Wynn Resorts has confirmed the finalised sale of the land and real estate assets of Encore Boston Harbor to Realty Income Corporation for $1.7bn in cash, representing a cash cap rate of 5.9 per cent.
Following the sale, the casino and entertainment group will continue to operate the integrated resort and enter into a triple net lease arrangement with the real estate investment trust.
This will have an initial total annual rent of $100m and a term of 30 years, with one thirty-year tenant renewal option.

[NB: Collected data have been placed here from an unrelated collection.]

/-- Settles O31: the word moved to the high half is shifted right with no bit lost at the top, and
the halves are the result and O, for every count. -/
theorem shrShiftsIntoO : Obligations.ShrShiftsIntoO := by
  unfold Obligations.ShrShiftsIntoO
  exact writes_of_effect exec_shr (fun va vb => congrArg some (trunc16_shr va vb))
    (fun va vb => congrArg some (trunc16_ovfShr va vb)) (fun _ _ => rfl)

end Sys2Proof.Proofs

/-! ## Family 45_conditional_skip.md: IFE, IFN, IFG and IFB, and what a skip passes over -/

namespace Sys2Proof.Machine

open Sys2Proof.Claims

/-! ### Skipping -/

/-- The model's skip is R130's procedure by the numbers of R52, whatever the word at PC is. -/
theorem skipNext_eq_passOver (s : State) : skipNext s = passOver s := by
  rw [skipNext_eq]
  simp only [extraOfCode, extra_ofCode]
  rfl

/-- A skip cuts the word at PC into two operand fields, whatever its opcode field is (R131). -/
theorem skipNext_pc_of_wordOfFields {s : State} {hi mid : Code} {lo : BitVec 4}
    (h : memRead s.pc s = wordOfFields hi mid lo) :
    (skipNext s).pc = s.pc + ofCount (1 + extraNum mid + extraNum hi) := by
  rw [skipNext_eq, pc_setCycle, pc_setPc, h, aField_wordOfFields, bField_wordOfFields, extraOfCode,
    extraOfCode, extra_ofCode, extra_ofCode]

theorem skipNext_status (s : State) : (skipNext s).status = s.status := rfl

/-- A basic instruction is encoded with its operand codes in the two operand fields (R51). -/
theorem encodeWord_basic {mk : Operand → Operand → Instr} (h : mk ∈ basic) (a b : Operand) :
    ∃ op, encodeWord (mk a b) = encodeBasic op a b := by
  obtain ⟨n, hn, rfl⟩ := List.mem_iff_getElem.mp (mem_byOpcode_iff.mpr h)
  have hop : (BitVec.ofNat 4 (n + 1)).toNat = n + 1 := by
    change n < 15 at hn
    rw [BitVec.toNat_ofNat]
    omega
  exact ⟨_, encodeWord_of_byOpcode hop (List.getElem?_eq_getElem hn) a b⟩

/-- An illegal word is encoded with its extended opcode and its operand field (R53, R59). -/
theorem encodeWord_illegal {i : Instr} {xop field : Code}
    (h : i = .illegalExt02To03 xop field ∨ i = .illegalExt04To07 xop field ∨
      i = .illegalExt08To0F xop field ∨ i = .illegalExt10To1F xop field ∨
      i = .illegalExt20To3F xop field) : encodeWord i = encodeExtended xop field := by
  rcases h with rfl | rfl | rfl | rfl | rfl <;> rfl

/-! ### The whole next state of a conditional -/

/-- A conditional has nothing to write: it finishes with its cost and the skip (R96, R97). -/
theorem finishBasic_of_tests {e : Effect} (hresult : e.result = none) (hovf : e.ovf = none)
    (cost : Nat) (ra : CellRef) (s : State) :
    finishBasic cost e ra s = applySkip e.skip (addCycles cost s) := by
  rw [finishBasic, hresult, hovf]
  rfl

/-- An instruction of cost 2 over the common frame meets `Tests` when its operation writes nothing and
skips exactly when the test fails: the frame supplies the operands and the cycles. -/
theorem tests_of_effect {mk : Operand → Operand → Instr} {f : Nat → Nat → Effect}
    {holds : Word → Word → Prop} (hexec : ∀ a b s, exec (mk a b) s = execBasic 2 f a b s)
    (hresult : ∀ va vb, (f va vb).result = none) (hovf : ∀ va vb, (f va vb).ovf = none)
    (hskip : ∀ va vb : Word, (f va.toNat vb.toNat).skip = true ↔ ¬ holds va vb) :
    Tests mk holds := by
  intro a b s hl
  obtain ⟨ra, va, vb, s₂, hr⟩ := reads_exists hl b s
  have hcycle := hr.finishBasic_cycle 2 (f va.toNat vb.toNat)
  refine ⟨ra, va, vb, s₂, finishBasic 2 (f va.toNat vb.toNat) ra s₂, hr, ?next, ?passed, ?failed⟩
  case next => rw [hexec, execBasic_of_reads hr]
  case passed =>
    intro hholds
    have hno : (f va.toNat vb.toNat).skip = false :=
      Bool.eq_false_iff.mpr fun hyes => (hskip va vb).mp hyes hholds
    constructor
    · rw [finishBasic_of_tests (hresult _ _) (hovf _ _), hno]
      rfl
    · rw [hcycle, hno, Bool.toNat_false, Nat.add_zero]
  case failed =>
    intro hfails
    have hyes : (f va.toNat vb.toNat).skip = true := (hskip va vb).mpr hfails
    constructor
    · rw [finishBasic_of_tests (hresult _ _) (hovf _ _), hyes]
      exact skipNext_eq_passOver _
    · have hthree (m n : Nat) : 2 + m + n + 1 = 3 + m + n := by omega
      rw [hcycle, hyes, Bool.toNat_true, hthree]

/-! ### The tests on numbers are those on words -/

/-- The bitwise and of two words is 0 exactly when no bit is set in both (R128). -/
theorem land_toNat_eq_zero_iff (va vb : Word) :
    va.toNat &&& vb.toNat = 0 ↔ ¬ ∃ k, va.getLsbD k = true ∧ vb.getLsbD k = true := by
  have hbit (k : Nat) : (va.toNat &&& vb.toNat).testBit k = true ↔
      va.getLsbD k = true ∧ vb.getLsbD k = true := by
    rw [Nat.testBit_land, Bool.and_eq_true]
    rfl
  simp only [← hbit]
  constructor
  · rintro h ⟨k, hk⟩
    rw [h, Nat.zero_testBit] at hk
    cases hk
  · intro h
    by_contra hne
    exact h (Nat.exists_testBit_of_ne_zero hne)

end Sys2Proof.Machine

namespace Sys2Proof.Proofs

open Sys2Proof.Machine Sys2Proof.Claims

/-- Settles O48: the model's table of extra words is R52's. -/
theorem skipNextPassesOverOneInstruction : Obligations.SkipNextPassesOverOneInstruction := by
  unfold Obligations.SkipNextPassesOverOneInstruction
  exact skipNext_eq_passOver

/-- Settles O32: words are equal exactly when their numbers are. -/
theorem ifeTestsEqual : Obligations.IfeTestsEqual := by
  unfold Obligations.IfeTestsEqual
  refine tests_of_effect exec_ife (fun _ _ => rfl) (fun _ _ => rfl) fun va vb => ?_
  rw [fIfe, decide_eq_true_eq, ne_eq, BitVec.toNat_inj]

/-- Settles O33: words are equal exactly when their numbers are. -/
theorem ifnTestsNotEqual : Obligations.IfnTestsNotEqual := by
  unfold Obligations.IfnTestsNotEqual
  refine tests_of_effect exec_ifn (fun _ _ => rfl) (fun _ _ => rfl) fun va vb => ?_
  rw [fIfn, decide_eq_true_eq, BitVec.toNat_inj, not_ne_iff]

/-- Settles O34: `a` at most `b`, equality included, is what skips. -/
theorem ifgTestsGreater : Obligations.IfgTestsGreater := by
  unfold Obligations.IfgTestsGreater
  refine tests_of_effect exec_ifg (fun _ _ => rfl) (fun _ _ => rfl) fun va vb => ?_
  rw [fIfg, decide_eq_true_eq, gt_iff_lt, Nat.not_lt]

/-- Settles O35: the bitwise and is 0 exactly when the words have no common set bit. -/
theorem ifbTestsACommonBit : Obligations.IfbTestsACommonBit := by
  unfold Obligations.IfbTestsACommonBit
  refine tests_of_effect exec_ifb (fun _ _ => rfl) (fun _ _ => rfl) fun va vb => ?_
  rw [fIfb, decide_eq_true_eq, land_toNat_eq_zero_iff]

/-- Settles O41, by the frame of a basic instruction that has no result and no value for O. -/
theorem frameOfConditionals : Obligations.FrameOfConditionals := by
  unfold Obligations.FrameOfConditionals
  intro mk hmk a b s t hl h
  obtain ⟨cost, f, hexec, hresult, hovf⟩ := exec_of_mem_conditionals hmk
  rw [hexec] at h
  exact ⟨fun _ => execBasic_getReg_of_not_written h (.inr hresult),
    execBasic_sp_of_not_written hl h (.inr hresult),
    execBasic_o_of_not_written h hovf (.inr hresult), execBasic_status hl h,
    fun _ => execBasic_memRead_of_not_written h (.inr hresult)⟩

/-- Settles O49, by the two fields each row is encoded with: operand codes, the extended opcodes 0
and 1 of HLT and JSR, which have no extra word, or any other extended opcode. -/
theorem skipCutsEveryWordAsBasic : Obligations.SkipCutsEveryWordAsBasic := by
  unfold Obligations.SkipCutsEveryWordAsBasic
  intro i s _ hword
  refine ⟨?basic, ?jsr, ?hlt, ?illegal, skipNext_status s⟩
  case basic =>
    rintro mk hmk a b rfl
    obtain ⟨op, hop⟩ := encodeWord_basic hmk a b
    rw [skipNext_pc_of_wordOfFields (hword.trans hop), basic_length hmk]
  case jsr =>
    rintro a rfl
    rw [skipNext_pc_of_wordOfFields hword, extraNum_code]
    rfl
  case hlt =>
    rintro c rfl
    exact skipNext_pc_of_wordOfFields hword
  case illegal =>
    intro xop field hi
    exact skipNext_pc_of_wordOfFields (hword.trans (encodeWord_illegal hi))

end Sys2Proof.Proofs

/-! ## Family 46_extended.md: HLT, JSR, and the return from a JSR -/

namespace Sys2Proof

/-- HLT is spelled by the words whose low ten bits are 0, whatever their upper bits (R53, R58). -/
theorem exists_decodeWord_eq_hlt_iff (w : Word) :
    (∃ c, decodeWord w = .hlt c) ↔ w.toNat % 1024 = 0 := by
  constructor
  · rintro ⟨c, hc⟩
    have hw : w = wordOfFields c 0 0 := by rw [← encodeWord_decodeWord w, hc]; rfl
    simp [hw, wordOfFields_toNat]
  · intro h
    have hlow : w.toNat % 16 = 0 := by omega
    have hmid : w.toNat / 16 % 64 = 0 := by omega
    have hop : opField w = 0 := BitVec.eq_of_toNat_eq ((opField_toNat w).trans hlow)
    have hxop : aField w = 0 := BitVec.eq_of_toNat_eq ((aField_toNat w).trans hmid)
    exact ⟨bField w, by rw [decodeWord_of_opField_eq_zero hop, hxop, decodeExtended_zero]⟩

end Sys2Proof

namespace Sys2Proof.Machine

open Sys2Proof.Claims

/-! ### HLT -/

theorem exec_hlt (c : Code) (s : State) : exec (.hlt c) s = .next (halt s) := rfl

/-- Only HLT leaves a core halted that was not (R140, R146). -/
theorem exec_halted {i : Instr} {s t : State} (h : exec i s = .next t)
    (hs : s.status ≠ .halted) (ht : t.status = .halted) : ∃ c, i = .hlt c := by
  rcases instr_families i with ⟨mk, hmk, a, b, rfl⟩ | hhlt | ⟨a, rfl⟩ | hi
  · obtain ⟨cost, f, hexec, -⟩ := exec_of_mem_basic hmk
    rw [hexec] at h
    obtain ⟨-, hstatus | hstatus⟩ := execBasic_keeps h
    · exact absurd (hstatus.symm.trans ht) hs
    · exact nomatch hstatus.symm.trans ht
  · exact hhlt
  · obtain ⟨-, hstatus⟩ := execJsr_keeps h
    exact absurd (hstatus.symm.trans ht) hs
  · rw [exec_of_isIllegal hi] at h
    cases h
    exact nomatch ht

/-- A step that halts a running core has fetched a HLT word and moved PC past it: the word stands
where it was fetched, one before the new PC (R91, R140). -/
theorem step_haltedOnePastHlt {s t : State} (hr : s.status = .running) (h : step s = .next t) :
    t.HaltedOnePastHlt := by
  intro ht
  rw [step_of_running hr] at h
  obtain ⟨c, hc⟩ := exec_halted h (by simp [hr]) ht
  have hword := (exists_decodeWord_eq_hlt_iff _).mp ⟨c, hc⟩
  rw [hc, exec_hlt] at h
  cases h
  rwa [memRead_halt, memRead_setPc, pc_halt, pc_setPc, BitVec.add_sub_cancel]

/-! ### What JSR changes -/

section

variable {a : Operand} {s t : State}

theorem pushWord_sp (v : Word) (s : State) : (pushWord v s).sp = s.sp - 1 := rfl

theorem execJsr_sp (h : execJsr a s = .next t) : t.sp = s.sp + spMove a - 1 := by
  cases h
  rw [sp_addCycles, sp_setPc, pushWord_sp, resolve_sp]

/-- JSR leaves the address after its last word at its new top of stack (R141). -/
theorem execJsr_memRead_top (hwf : s.mem.wf = true) (h : execJsr a s = .next t) :
    memRead (s.sp + spMove a - 1) t = s.pc + ofCount (extraNum a.code) := by
  cases h
  rw [memRead_addCycles, memRead_setPc, ← resolve_sp, pushWord, memRead_memWrite_self,
    resolve_pc, extraNum_code]
  rwa [mem_setSp, resolve_mem]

Rent will escalate at 1.75 per cent for the first ten years, and the greater of 1.75 per cent and the CPI increase during the prior year (capped at 2.5 per cent) over the remainder of the initial lease term.
Craig Billings, CEO of Wynn, had previously noted that the proceeds of the transaction would provide liquidity for upcoming development projects, with it added that it also offers the potential to further strengthen the company’s global liquidity position to $4.4bn.
Encore Boston Harbor, located on the Mystic River less than five miles from downtown Boston, debuted to much fanfare in June 2019 at a cost of $2.6bn.
When the deal was first disclosed in February, Wynn said that it would retain a 13-acre plot of developable land upon which it plans to construct an expansion that includes additional covered parking along and non-gaming amenities.
Sumit Roy, Realty Income’s president and chief executive officer, commented when the deal was announced: “This transaction demonstrates our ability to utilise our platform and scale to acquire prime real estate assets across a variety of industries in alignment with our investment criteria.
“Our investment philosophy centres around generating favourable risk-adjusted returns by investing in strategically important properties with partners who are leaders in their respective industries.
“We are pleased to cultivate a new relationship with Wynn Resorts as we expand our universe of net lease investments.”